The EIC research estimates the impact of face-to-face meetings as an additional $1.60 – or 160 percent – in benefits for the U.S. economy.
When you think about it, that’s a lot of money
Even more when you consider that meeting organizers and hosts spent $48 billion on food and drink at meetings. Or that meetings generated 300 million room nights annually, representing nearly $50 billion of spending on accommodations. Or that travel for meetings made up 13.2 percent of all travel and tourism spending in the U.S.
Paul Van Deventer, president and CEO of Meeting Professionals International says that these numbers confirm that, whatever the industry, “investing in face-to-face meetings is a smart choice.” He also believes the EIC research shows how important it is that the meetings sector work with government.
“We’ve seen in the past that Visa policy has not always been conducive to international meeting participants being able to come and join in U.S. meetings. This research helps to…advocate for the importance of those international visitors in particular and to ensure that Visa policies are set up in such a way that international meeting attendees can come without being hindered.”
Positive impact on the U.S. economy aside, this same research also estimates the economic benefit of meetings to the organising organisation at $1.60 of benefit to the organization hosting the event per dollar spent - an ROI of 160 percent.
Bringing things up to date, the outlook for the U.S. meetings and events sector remains positive
Destinations such as Hawaii, Washington DC, New York and California’s wine region are particularly popular.
Whilst there’s little evidence that organizations are holding more meetings, neither are volumes declining. In North America, conferences and tradeshows account for nearly 25 percent and training meetings for 20 percent of all types of meeting.

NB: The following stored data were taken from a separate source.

-- ==== Sys2Proof/Machine/Advance.lean ====
section
/-! DEFINITION. What every advance does, whoever calls for it (02 R68, 03 R92, R115, 06 R181, 08 R256, 09 R260, R265, 10 R298–R301, 11 R330,
13 R358). -/

namespace Sys2Proof.Machine

/-- PTP_STEP latches the PTP time of the advance (13 R358). -/
def Hw.latchPtpStep (h : Hw) : Hw :=
  let old := (h.reg PTP_STEP_LO).toNat + (h.reg PTP_STEP_HI).toNat * 2 ^ 32
  let n := h.ptpNs
  ({ h with ptpPrev := old }.setReg PTP_STEP_LO 0 (w32 n)).setReg PTP_STEP_HI 0 (w32 (n / 2 ^ 32))

/-- EPOCH_STAT.POS advances; after the last step it returns to 0, EPOCH_NUM increments, and source 2 fires with the step mark (09 R260,
11 R327). -/
def Hw.epochAdvance (h : Hw) : Hw :=
  if h.lastStep then
    ((h.setFld EPOCH_STAT 0 9 0 0).setReg EPOCH_NUM 0 (h.reg EPOCH_NUM + 1#32)).fire 2
  else h.setFld EPOCH_STAT 0 9 0 (h.fld EPOCH_STAT 0 9 0 + 1)

/-- The bins of the step close: floods are judged, limiters refill and the merge banks swap in every quadrant, and the injection slots offer
(10 R298–R301, 11 R330). -/
def Hw.closeBins (h : Hw) : Hw :=
  let h := (List.range 4).foldl (fun h q => ((h.floodDetect q).refill q).bankSwap q) h
  h.injOffer

/-- The frame sequence starts at entry 0, and the lanes hold nothing of the step before (06 R181). -/
def Hw.rewindFrames (h : Hw) : Hw :=
  h.clusters.foldl (fun h p =>
    if p.2.slot = 0 ∧ p.2.lanes = [] ∧ p.2.idleFrame = none then h
    else h.updCl p.1 fun v => { v with slot := 0, lanes := [], idleFrame := none }) h

/-- At an advance the list RT_CTRL.FSEQ_BANK selects comes into use (06 R181). -/
def Hw.restartFrames (h : Hw) : Hw :=
  (List.range 64).foldl (fun h c =>
    let f := h.fld RT_CTRL c 0 0
    if (h.cl c).fseq = f then h else h.updCl c fun v => { v with fseq := f }) h.rewindFrames

/-- Queued parameter-set commits of every core are applied in order (03 R92). -/
def Hw.psetApplyAll (h : Hw) : Hw :=
  h.cores.foldl (fun h p =>
    if p.2.psetq = [] then h
    else
      let h := p.2.psetq.foldl (fun h e => h.writePset p.1 e.set 0 e.words) h
      h.updCore p.1 fun c => { c with psetq := [], quiet := false }) h

/-- Queued dense descriptors and DENSE_BINQ values take effect (08 R256). -/
def Hw.dlApplyAll (h : Hw) : Hw :=
  h.cores.foldl (fun h p => if p.2.dlq = [] ∧ p.2.binq = none then h else h.dlApply p.1) h

/-- Steps 1, 2, 3, 5 and 6 of the advance, with the epoch position (02 R68, 16 R438). The ring slot is STEP_NUM mod 16. -/
def Hw.advanceCore (h : Hw) : Hw :=
  let h := h.closeBins
  let h := h.epochAdvance
  let h := h.setReg STEP_NUM 0 (h.stepNum + 1#32)
  (((h.latchPtpStep).restartFrames).fire 1).stepTicks

/-- Everything that waits for an advance takes effect. -/
def Hw.advanceApply (h : Hw) : Hw :=
  let h := (h.psetApplyAll).dlApplyAll
  let h := (List.range 64).foldl (fun h c => (h.remapPageApply c).remapApply c) h
  h.clusters.foldl (fun h p => if p.2.mods = [] then h else h.modDecay p.1) h

/-- The outage of every recovery that RESTORING no longer covers ends with the first step that starts (17 R469). -/
def Hw.endOutages (h : Hw) : Hw :=
  if h.flt.outages = [] ∨ h.flag FLT_STAT 0 1 then h
  else
    let n := (h.flt.outages.map fun t => (h.dev - t) / us).sum
    { h.inc OUTAGE_US_CNT 0 n with flt := { h.flt with outages := [] } }

/-- A step starts at an instant with its delivery phase. -/
def Hw.startStep (h : Hw) (t : Nat) : Hw :=
  (h.endOutages).setStep { phase := .delivery, start := t }

end Sys2Proof.Machine
end

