-- ==== Sys2Proof/Machine/Fault.lean ====
section
/-! DEFINITION. The fault collector: log, first fault, severities, containment, recovery, HALTED and the quiet period (17 R456–R469, R527). -/

namespace Sys2Proof.Machine

/-- Whether a number is a source of the tables (R457–R459). -/
def isSource (n : Nat) : Bool :=
  decide (n < 0x300) || (decide (n < 0x3C0) && decide ((n - 0x300) % 48 ≤ 28)) || (decide (0x3C0 ≤ n) && decide (n ≤ 0x3C5)) ||
    (decide (0x3C8 ≤ n) && decide (n ≤ 0x3CF))

/-- Number of PLL_LOCK of some quadrant. -/
def isPllLock (n : Nat) : Bool := decide (0x300 ≤ n) && decide (n < 0x3C0) && decide ((n - 0x300) % 48 = fPllLock)

/-! ### Units (R476) -/

/-- The cluster of a unit, where it has one. -/
def unitCl : FUnit → Option Nat
  | .core k => some (k.val / 32)
  | .bank c _ => some c
  | .cluster c => some c
  | _ => none

/-- The quadrant of a unit. -/
def unitQuad : FUnit → Nat
  | .quad q _ => q
  | .dma q => q
  | .port q => q
  | .link k => k.val / 2
  | .pkg _ => 0
  | u => ((unitCl u).getD 0) / 16

/-- FAULT_FIRST_UNIT of a unit (R476). -/
def Hw.unitWord (h : Hw) (u : FUnit) : Word :=
  let put (y index kind : Nat) : Word :=
    w32 (h.pkgNum + unitQuad u * 2 ^ 4 + ((unitCl u).getD 0) % 16 * 2 ^ 6 + y * 2 ^ 10 + index % 1024 * 2 ^ 16 + kind * 2 ^ 26)
  match u with
  | .core k => put (h.phys k) (k.val % 32) 3
  | .bank _ b => put 0x3F b 4
  | .cluster _ => put 0x3F 0 2
  | .quad _ i => put 0x3F i 1
  | .dma _ => put 0x3F 0 7
  | .port _ => put 0x3F 0 6
  | .link k => put 0x3F k 5
  | .pkg i => put 0x3F i 0

/-- The unit that a word in the FAULT_FIRST_UNIT layout names (R477). -/
def unitOf (w : Word) : FUnit :=
  let q := bits w 5 4
  let c := 16 * q + bits w 9 6
  let i := bits w 25 16
  match bits w 29 26 with
  | 1 => .quad (Fin.ofNat 4 q) i
  | 2 => .cluster (Fin.ofNat 64 c)
  | 3 => .core (Fin.ofNat 2048 (32 * c + i % 32))
  | 4 => .bank (Fin.ofNat 64 c) (Fin.ofNat 32 i)
  | 5 => .link (Fin.ofNat 8 i)
  | 6 => .port (Fin.ofNat 4 q)
  | 7 => .dma (Fin.ofNat 4 q)
  | _ => .pkg i

/-- The page, and its instance, in whose PG_FLT a source of a unit reports (R527). -/
def faultPage (src : Nat) (u : FUnit) : Nat × Nat :=
  let core : Nat := match u with
    | .core k => k
    | _ => 32 * (unitCl u).getD 0
  let cl := (unitCl u).getD 0
  let q := unitQuad u
  if src < 0x300 then
    match src % 12 with
    | 0 | 1 | 6 | 8 => (pgCORE, core)
    | 4 | 5 => (pgMC, core)
    | 9 => (pgDENSE, core)
    | 10 | 11 => (pgPWRC, cl)
    | _ => (pgCMEM, cl)
  else if src < 0x3C0 then
    match (src - 0x300) % 48 with
    | 0 => (pgCORE, core)
    | 1 => (pgCMEM, cl)
    | 2 => (pgDENSE, core)
    | 3 => (pgROAST, cl)
    | 4 => (pgUNIT, cl)
    | 5 | 6 | 7 | 8 => (pgGRIND, cl)
    | 9 | 10 | 11 => (pgDRIP, cl)
    | 12 => (pgPWRC, cl)
    | 13 | 14 | 15 => (pgINGRESS, q)
    | 16 | 17 => (pgDMA, q)
    | 18 | 19 | 20 => (pgETH, q)
    | 21 | 22 => (pgDDR, q)
    | 23 => (pgSD, q)
    | 28 => (pgCLK, 0)
    | _ => (pgSC, match u with
      | .link k => k
      | _ => 2 * q)
  else match src with
    | 0x3C0 => (pgBOOT, 0)
    | 0x3C3 => (pgCLK, 0)
    | 0x3C5 => (pgIC, 0)
    | _ => (pgFLT, 0)

/-- A raise reports in its page: SOURCE, and RAISED unless masked (19 R500). -/
def Hw.pageFault (h : Hw) (src : Nat) (u : FUnit) : Hw :=
  let p := faultPage src u
  let h := h.setFld (pgFlt p.1) p.2 25 16 src
  if h.flag (pgFltMask p.1) p.2 0 then h else h.setFlag (pgFlt p.1) p.2 0 true

/-! ### Actions (R460–R464) -/

/-- The severity in force of a source; PLL_LOCK always acts at 3 (R428, R460). -/
def Hw.severity (h : Hw) (src : Nat) : Nat :=
  if isPllLock src then 3 else h.fld (FLT_SEV (src / 16)) 0 (2 * (src % 16) + 1) (2 * (src % 16))

/-- A severity-3 recovery is in progress: its compute reset, and the restore up to RESTORED, cover containment (R461, R463, log 68). -/
def Hw.recovering (h : Hw) : Bool := h.flag FLT_STAT 0 1 && !h.flag FLT_STAT 0 2

/-- Containment of a unit (R461). -/
def Hw.contain (h : Hw) (u : FUnit) : Hw :=
  match u with
  | .quad _ _ => h.inc CONTAIN_NA_CNT
  | .pkg _ => h.inc CONTAIN_NA_CNT
  | u =>
    if h.recovering then h
    else match u with
      | .core k => (h.coreRstHold (k.val / 32) (h.reg CORE_RST_HOLD (k.val / 32) ||| w32 (2 ^ (k.val % 32)))).inc CONTAIN_CNT
      | .bank c _ => (h.clusterReset c true).inc CONTAIN_CNT
      | .cluster c => (h.clusterReset c true).inc CONTAIN_CNT
      | .dma q => ((List.range 16).foldl (fun h i => h.dmaAbort (16 * q.val + i)) h).inc CONTAIN_CNT
      | .port q => (h.linkFall q).inc CONTAIN_CNT
      | .link k => (h.scTrain k).inc CONTAIN_CNT
      | _ => h

/-- Containment of a unit that has one. -/
def Hw.containUnit (h : Hw) (u : FUnit) : Hw :=
  match u with
  | .quad _ _ => h
  | .pkg _ => h
  | _ => h.contain u

/-- The collector enters HALTED: STEP_CTRL.RUN is held at 0 (R464). -/
def Hw.halt (h : Hw) : Hw := (((h.setFlag FLT_STAT 0 2 true).irqWatch 3).setFld STEP_CTRL 0 1 0 0).quietSync

/-- FLT_SEV3_MAX; 0 is taken as 1. -/
def Hw.sev3Max (h : Hw) : Nat := max 1 (h.fld FLT_SEV3_MAX 0 3 0)

/-- A severity-3 recovery, or HALTED (R463, R464, R469). A raise during a compute reset starts no recovery of its own (16 R436); the unit
is contained then, unless a recovery covers it (R460, R461). -/
def Hw.recover (h : Hw) (src : Nat) (u : FUnit) : Hw :=
  if h.flag FLT_STAT 0 2 ∨ h.sev3Max ≤ h.fld FLT_STAT 0 7 4 then (h.halt).containUnit u
  else if h.reg RST_STAT ≠ 0#32 then (h.inc RST_IGN_CNT).containUnit u
  else
    let h := ((h.setFld FLT_STAT 0 7 4 (h.fld FLT_STAT 0 7 4 + 1)).inc SEV3_CNT).setFlag FLT_STAT 0 1 true
    let h := h.updFlt fun f => { f with outages := f.outages ++ [h.dev] }
    h.computeReset (if isPllLock src then 5 else 4)

/-- The log takes the raise, or counts it (R465). -/
def Hw.logRaise (h : Hw) (e : Word × Word × Word) : Hw :=
  if h.flt.log.length < 64 then h.updFlt fun f => { f with log := f.log ++ [e] } else h.inc FLT_LOG_DROP_CNT

/-- NORMAL latches the first fault, FAULT counts another (R466). -/
def Hw.latchFault (h : Hw) (e : Word × Word × Word) : Hw :=
  if h.flag FLT_STAT 0 0 then (h.setFlag FLT_STAT 0 3 true).inc FLT_OVF_CNT
  else (((h.setReg FAULT_FIRST 0 e.1).setReg FAULT_FIRST_STEP 0 e.2.1).setReg FAULT_FIRST_UNIT 0 e.2.2).setFlag FLT_STAT 0 0 true

/-- What firmware keeps of core faults: a physical core is to be retired after a CORE_UE, and after two CORE_CE_HIGH in 24 hours (03 R106). -/
def Hw.noteCore (h : Hw) (src : Nat) : FUnit → Hw
  | .core k =>
    let y := 64 * (k.val / 32) + h.phys k
    let recent := h.fw.ceHighs.filter fun x => decide (h.dev < x.2 + day)
    let due (h : Hw) : Hw := if h.fw.retireDue.contains y then h else { h with fw := { h.fw with retireDue := h.fw.retireDue ++ [y] } }
    if src = srcCl fCoreUe (k.val / 32) then due h
    else if src = srcCl fCoreCeHigh (k.val / 32) then
      let h := if recent.any (fun x => x.1 == y) then due h else h
      { h with fw := { h.fw with ceHighs := recent ++ [(y, h.dev)] } }
    else h
  | _ => h

/-- Every action of a raise (R460). -/
def Hw.collect (h : Hw) (r : Report) : Hw :=
  let sev := h.severity r.src
  let e := (w32 (r.src + sev * 2 ^ 12 + 2 ^ 31), r.step, (r.raw.getD (h.unitWord r.unit)))
  let h := ((h.logRaise e).pageFault r.src r.unit).noteCore r.src r.unit
  if sev = 0 then h
  else
    let h := ((h.setFlag (FLT_PEND (r.src / 32)) 0 (r.src % 32) true).irqWatch 1).latchFault e
    let h := h.quietRestart
    if sev = 1 then h else if sev = 2 then h.contain r.unit else h.recover r.src r.unit

/-- The report that the collector takes next: of those of the oldest management-plane cycle, the lowest source (R467). -/
def nextReport : List Report → Option Report
  | [] => none
  | r :: rest =>
    some (rest.foldl (fun b x => if x.at_ / 8 = r.at_ / 8 ∧ x.src < b.src then x else b) r)

/-- The collector takes a raise. -/
def Hw.faultRaise (h : Hw) : Hw :=
  match nextReport h.reports with
  | none => h
  | some r => ({ h with reports := h.reports.erase r }).collect r

/-- A raised source reaches the collector. -/
def execFaultRaise (s : State) : Out := s.onHw fun h => h.faultRaise

/-! ### Firmware's side (R463–R465, R477) -/

/-- A FLT_RAISE write raises the source with the unit in FLT_RAISE_UNIT; a reserved number is never raised (R456). -/
def Hw.fltRaise (h : Hw) (v : Word) : Hw :=
  let w := h.reg FLT_RAISE_UNIT
  let n := bits v 9 0
  if bits v 31 16 = 0xFA17 ∧ isSource n then
    { h with reports := h.reports ++ [{ src := n, unit := unitOf w, step := h.stepNum, at_ := h.dev, raw := some w }] }
  else h

/-- A FLT_CTRL write: RESTORED, HALT, RELEASE (R463, R464), in that order (DESIGN CHOICE, log 130). -/
def Hw.fltCtrl (h : Hw) (v : Word) : Hw :=
  let h := if bit v 0 then (h.setFlag FLT_STAT 0 1 false).quietSync else h
  let h := if bit v 1 then h.halt else h
  if bit v 2 then ((h.setFlag FLT_STAT 0 2 false).setFld FLT_STAT 0 7 4 0).quietSync else h

/-- A read of FLT_LOG_POP: an MP takes the oldest entry, an RCP engine only sees it (R465, R475). -/
def Hw.logPop (h : Hw) (take : Bool) : Hw × Word :=
  match h.flt.log with
  | [] => (h, 0#32)
  | e :: r =>
    if take then ((((h.updFlt fun f => { f with log := r }).setReg FLT_LOG_STEP 0 e.2.1).setReg FLT_LOG_UNIT 0 e.2.2), e.1) else (h, e.1)

/-- FLT_QUIET in fabric cycles; 0 ms is taken as 1. -/
def Hw.quietTime (h : Hw) : Nat := max 1 (h.fld FLT_QUIET 0 13 0) * 1000 * us

/-- The quiet period ends, unless a raise falls in the same cycle (R467, R468). -/
def Hw.quietExpires (h : Hw) : Hw :=
  match h.flt.quietFrom with
  | none => h
  | some t =>
    let h := h.advTo (t + (h.quietTime - h.flt.quiet))
    if h.reports ≠ [] then h
    else
      let h := ((h.setReg FAULT_PREV 0 (h.reg FAULT_FIRST)).setReg FAULT_PREV_STEP 0 (h.reg FAULT_FIRST_STEP)).setReg FAULT_PREV_UNIT 0 (h.reg FAULT_FIRST_UNIT)
      let h := ((h.setReg FAULT_FIRST 0 0#32).setReg FAULT_FIRST_STEP 0 0#32).setReg FAULT_FIRST_UNIT 0 0#32
      let h := (((h.setReg FLT_STAT 0 0#32).inc RECOVERY_CNT).setFlag FLT_EVT 0 0 true).irqWatch 2
      h.updFlt fun f => { f with quiet := 0, quietFrom := none }

/-- The quiet timer reaches FLT_QUIET. -/
def execQuietPeriodExpiry (s : State) : Out := s.onHw fun h => h.quietExpires

end Sys2Proof.Machine
end

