-- ==== Sys2Proof/Machine/Irq.lean ====
section
/-! DEFINITION. The interrupt controller: pending, claim, complete, and the end of a guard window (17 R470–R475). -/

namespace Sys2Proof.Machine

/-- IC_PRIO of a source, and whether it targets MPm. -/
def Hw.irqPrio (h : Hw) (i : Nat) : Nat := h.fld (IC_PRIO (i / 8)) 0 (4 * (i % 8) + 3) (4 * (i % 8))
def Hw.irqTgt (h : Hw) (i m : Nat) : Bool := h.flag (IC_TGT (i / 8)) 0 (4 * (i % 8) + m)

/-- The MP that has claimed a source, plus 1. -/
def Hw.irqActive (h : Hw) (i : Nat) : Nat := Tbl.get 0 h.flt.active i

/-- A source is pending (R470). -/
def Hw.irqPending (h : Hw) (i : Nat) : Bool :=
  h.irqLevel i && !h.flag (IC_MASK (i / 32)) 0 (i % 32) && decide (h.irqPrio i ≠ 0) && decide (h.irqActive i = 0)

/-- 32 bits of a predicate on sources. -/
def irqWord (f : Nat → Bool) (i : Nat) : Word := w32 (((List.range 32).map fun j => b2n (f (32 * i + j)) * 2 ^ j).sum)

/-- The best pending source for MPm: the highest priority above its threshold, the lowest number among equals (R472). -/
def Hw.irqBest (h : Hw) (m : Nat) : Nat :=
  let th := h.fld IC_THRESH 0 (4 * m + 3) (4 * m)
  (List.range 256).foldl (fun b i =>
    if h.irqPending i ∧ h.irqTgt i m ∧ th < h.irqPrio i ∧ (b = 0 ∨ h.irqPrio b < h.irqPrio i) then i else b) 0

/-- MPm's interrupt line (R470). -/
def Hw.irqLine (h : Hw) (m : Nat) : Bool := decide (h.irqBest m ≠ 0)

/-- MPm reads its IC_CLAIM. -/
def Hw.claim (h : Hw) (m : Nat) : Hw × Word :=
  let i := h.irqBest m
  if h.irqLine m = false then (h.inc IC_SPUR_CNT, 0#32)
  else (h.updFlt fun f => { f with active := Tbl.set 0 f.active i (m + 1) }, w32 i)

/-- MPm writes IC_COMPLETE[m] (R473): the source's active state ends and a guard window opens. -/
def Hw.complete (h : Hw) (m i : Nat) : Hw :=
  if h.irqActive i ≠ m + 1 then h.inc IC_CMPL_IGN_CNT
  else
    let h := h.updFlt fun f => { f with active := Tbl.set 0 f.active i 0 }
    if h.stormEn i = false then h
    else
      let high := h.irqLevel i
      let h := h.updFlt fun f =>
        { f with guard := Tbl.set 0 f.guard i (1 + b2n high), guardEnd := Tbl.set 0 f.guardEnd i (h.dev + h.stormTime) }
      if high then h.stormUp i else h

/-- The guard window of a source closes (R474). A level that rose in a window opened low and fell again, `rose`, counts as a rise that stands
does in `irqWatch` (log 33). -/
def Hw.guardCloses (h : Hw) (i : Nat) (rose : Bool) : Hw :=
  if Tbl.get 0 h.flt.guard i = 0 then h
  else
    let h := h.advTo (Tbl.get 0 h.flt.guardEnd i)
    let h := if rose ∧ Tbl.get 0 h.flt.guard i = 1 then h.stormUp i else h
    let h := h.updFlt fun f => { f with guard := Tbl.set 0 f.guard i 0, guardEnd := Tbl.set 0 f.guardEnd i 0 }
    if h.irqLevel i then h else h.updFlt fun f => { f with storm := Tbl.set 0 f.storm i 0 }

/-- A storm guard window closes. -/
def execStormWindowExpiry (i : Fin 256) (rose : Bool) (s : State) : Out := s.onHw fun h => h.guardCloses i rose

/-- An IC_MASK[i] write: a bit written 0 sets the source's C to 0 (R473, R474). -/
def Hw.maskWrite (h : Hw) (i : Nat) (v : Word) : Hw :=
  (h.setReg (IC_MASK i) 0 v).updFlt fun f => { f with storm := f.storm.filter fun x => x.1 / 32 != i || bit v (x.1 % 32) }

/-- IC_SWI_SET and IC_SWI_CLR. -/
def Hw.swiSet (h : Hw) (v : Word) : Hw :=
  (List.range 16).foldl (fun h n => h.irqWatch (96 + n)) (h.updFlt fun f => { f with swi := f.swi ||| (v &&& 0xFFFF#32) })
def Hw.swiClr (h : Hw) (v : Word) : Hw := h.updFlt fun f => { f with swi := f.swi &&& ~~~ v }

end Sys2Proof.Machine
end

There’s further good news for the sector with group size and average cost per attendee per day up between 3 - 5 percent across the region with hotel prices and air fares set to increase by 2.5 percent this year.
For all these positive vibes, the picture is not entirely rosy. The Trump administration’s travel ban has put some association meetings and incentive travel planners off coming to America, with Canada being the primary beneficiary. In February 2017, 6,500 Canadian academics signed a pledge not to attend international conferences in the U.S. for the duration of the ban.
What no known knows is how much this has cost the U.S. economy. The GBTA estimates that $185 million in business travel bookings were lost in the week following the President’s executive order blocking refugees and people from seven Muslim-majority countries from entering the U.S. By 2019, some reckon the ban will have left an $18 billion hole in U.S. tourism.
As Roger Dow, CEO of the U.S. Travel Association, which represents airlines, hotels and destination resorts puts it. “We’re really good at America being closed for terrorism and open for business.' What we need them to do is say that.”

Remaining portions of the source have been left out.